In order to determine whether ecosystem service values are different in areas that have experienced prescribed burns, we are using a statistical approach called matching: identifying points inside the prescribed burns and ‘matching’ them with points outside of the burn that are as similar as possible. By matching points based on aspects of the landscape like elevation, forest cover type, temperature, and precipitation, we are able to say that any differences in ecosystem service values between the points is due to prescribed burning instead of some other underlying difference between the two locations. This approach is especially useful for answering environmental questions without needing to set up an experiment - we can use the prescribed burns that have already been implemented to answer our research questions across the entire Western US. 

Fig4

Example of statistical matching: Prescribed burns (red) contain different types of land cover classification including different types of forests and grasslands (different shades of green). We can find similar points to compare inside (pink) and outside (blue) of the prescribed burns by matching based on land cover classification. 

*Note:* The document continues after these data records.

/-- Whether the next new frame of a port is a booked one: those are the first of each tick (DESIGN CHOICE, log 151). -/
def State.bookedNext (s : State) (p : Nat) : Bool :=
  decide ((if (s.port p).begun.1 = s.tick then (s.port p).begun.2 else 0) < s.bookedFrames p)

/-- What a port's next frame carries in its payload: in a booked frame the cartway packets of the launch, whose form the manual does not give
(log 151) and beside which nothing else travels (R312); in an unbooked one set-up messages in the clear, or answers under the session; and
the state without it. -/
def State.nextPayload (s : State) (p : Nat) (enc : Bool) : List Byte × Bool × State :=
  if s.bookedNext p then let r := s.openBytes 1984; (r.1, enc, r.2) else
  match (s.port p).messages with
  | m :: rest => (m, false, s.setPort p { s.port p with messages := rest })
  | [] =>
    let mine := packAnswers 1984 (s.answers.filter fun a => a.port + 16 == p)
    if enc && decide (16 ≤ p) && !mine.isEmpty then
      (mine.flatMap fun a => answerPacket a a.addr, true, { s with answers := mine.foldl List.erase s.answers })
    else ([], enc, s)

/-- The epoch of the next frame (R315): it advances at the first frame after SEQ crosses a multiple of 2^31; past 255 the session
ends (R489). REKEY_DUE follows; a fabric port's session is renewed from epoch 240 by the initiator. -/
def State.advanceEpoch (s : State) (p seq : Nat) : State :=
  match (s.port p).session with
  | none => s
  | some x =>
    if seq % 2 ^ 31 ≠ 0 ∨ seq = x.txFrom then s else
    let e := s.fld F.lnkStatusEpoch p + 1
    if 255 < e then s.endSession p else
    let s := s.setFld F.lnkStatusEpoch p e
    if e < 240 then s
    else if 16 ≤ p then s.setFld F.secSessionRekeyDue (p - 16) 1
    else if !s.responds p && (s.port p).setup.isNone then s.sendHello p else s

/-- A new frame of a port (R303–R308, R314). -/
def State.newFrame (s : State) (p : Nat) : State :=
  let seq := s.fld F.lnkSeqTxSeq p
  let s := s.advanceEpoch p seq
  let session := (s.port p).session
  let live := s.wantsEnc p && session.any fun x => seq == x.txFrom || serialAbove seq x.txFrom
  let item := s.nextItem p
  let s := match item with
    | some i => { s with sendq := s.sendq.erase i }
    | none => s
  let ctl : BitVec 256 := match item with
    | some i => BitVec.ofNat 256 (i.2.1 * 2 ^ 248 + i.2.2.toNat)
    | none => 0
  let load := s.nextPayload p live
  let count := if (s.port p).begun.1 = s.tick then (s.port p).begun.2 + 1 else 1
  let s := load.2.2.setPort p { load.2.2.port p with begun := (s.tick, count) }
  let payload := padTo 1984 load.1
  let enc := load.2.1
  let epoch := s.fld F.lnkStatusEpoch p
  let head := bits (seq * 2 ^ 224 + ((s.fld F.lnkSeqRxExpect p + 2 ^ 32 - 1) % 2 ^ 32) * 2 ^ 192 + (if (s.port p).nakDue then 2 ^ 191 else 0) +
    (if enc then 2 ^ 190 else 0) + (if load.1.isEmpty then 2 ^ 189 else 0) + epoch * 2 ^ 176) 160 96
  let sealed := match enc, session with
    | true, some x =>
      let dir := if x.dirZero then 0 else 1
      Config.gcmSeal (sessionKey x.secret p dir epoch) (linkNonce p dir epoch seq) (linkAad ctl head) payload
    | _, _ => (payload, 0)
  let trailer := head * 2 ^ 160 + linkCheck ctl sealed.1 head * 2 ^ 128 + sealed.2.toNat
  let f : Frame := { ctl := ctl, payload := sealed.1, trailer := BitVec.ofNat 256 trailer }
  let kept := (s.port p).replay ++ [f]
  let lost := decide (64 < kept.length) && (kept.head?.any fun g => serialAbove g.seq (s.port p).acked)
  let s := s.setPort p { s.port p with replay := kept.drop (kept.length - 64), nakDue := false, wire := some f }
  let s := s.setFld F.lnkSeqTxSeq p (seq + 1)
  if lost then s.resetLink p else s

/-- A resent frame of a port (R308, R311): it takes a slack frame. -/
def State.resendFrame (s : State) (p : Nat) (f : Frame) (rest : List Frame) : State :=
  let x := s.port p
  let n := if x.slack.1 = s.tick then x.slack.2 + 1 else 1
  let s := s.setPort p { x with resend := rest, wire := some f, slack := (s.tick, n) }
  (s.bump F.lnkSlackSlackUsed p 1).setFld F.lnkSlackMaxSlack p (min 255 (max (s.fld F.lnkSlackMaxSlack p) n))

/-- The next frame of a port that is up. -/
def State.sendFrame (s : State) (p : Nat) : State :=
  if !s.portUp p then s else
  match (s.port p).resend with
  | f :: rest => s.resendFrame p f rest
  | [] => s.newFrame p

end Sys2Proof.Machine
end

Once we have finished putting the dataset together of matched points inside and outside of the prescribed burns, we can analyze whether prescribed burns resulted in a change in ecosystem service values for drought resistance and carbon sequestration. Answering that question is the next step in our collaborative project, which we aim to complete by the end of 2023.

Using the results from this analysis, we aim to develop an online tool that provides information about the expected changes to ecosystem services for planned prescribed burns. We will communicate with fire and fuels managers in the development of the tool, to make sure that it matches their information needs and provides a useful framework for considering the impacts of prescribed burns on multiple management goals. Confronting the wildfire crisis requires collaboration between scientists and managers, and using the tools and data we have at our disposal. That is why the application of new remote sensing data provides an exciting opportunity to improve our understanding of when, where, and how prescribed burns can provide benefits to communities.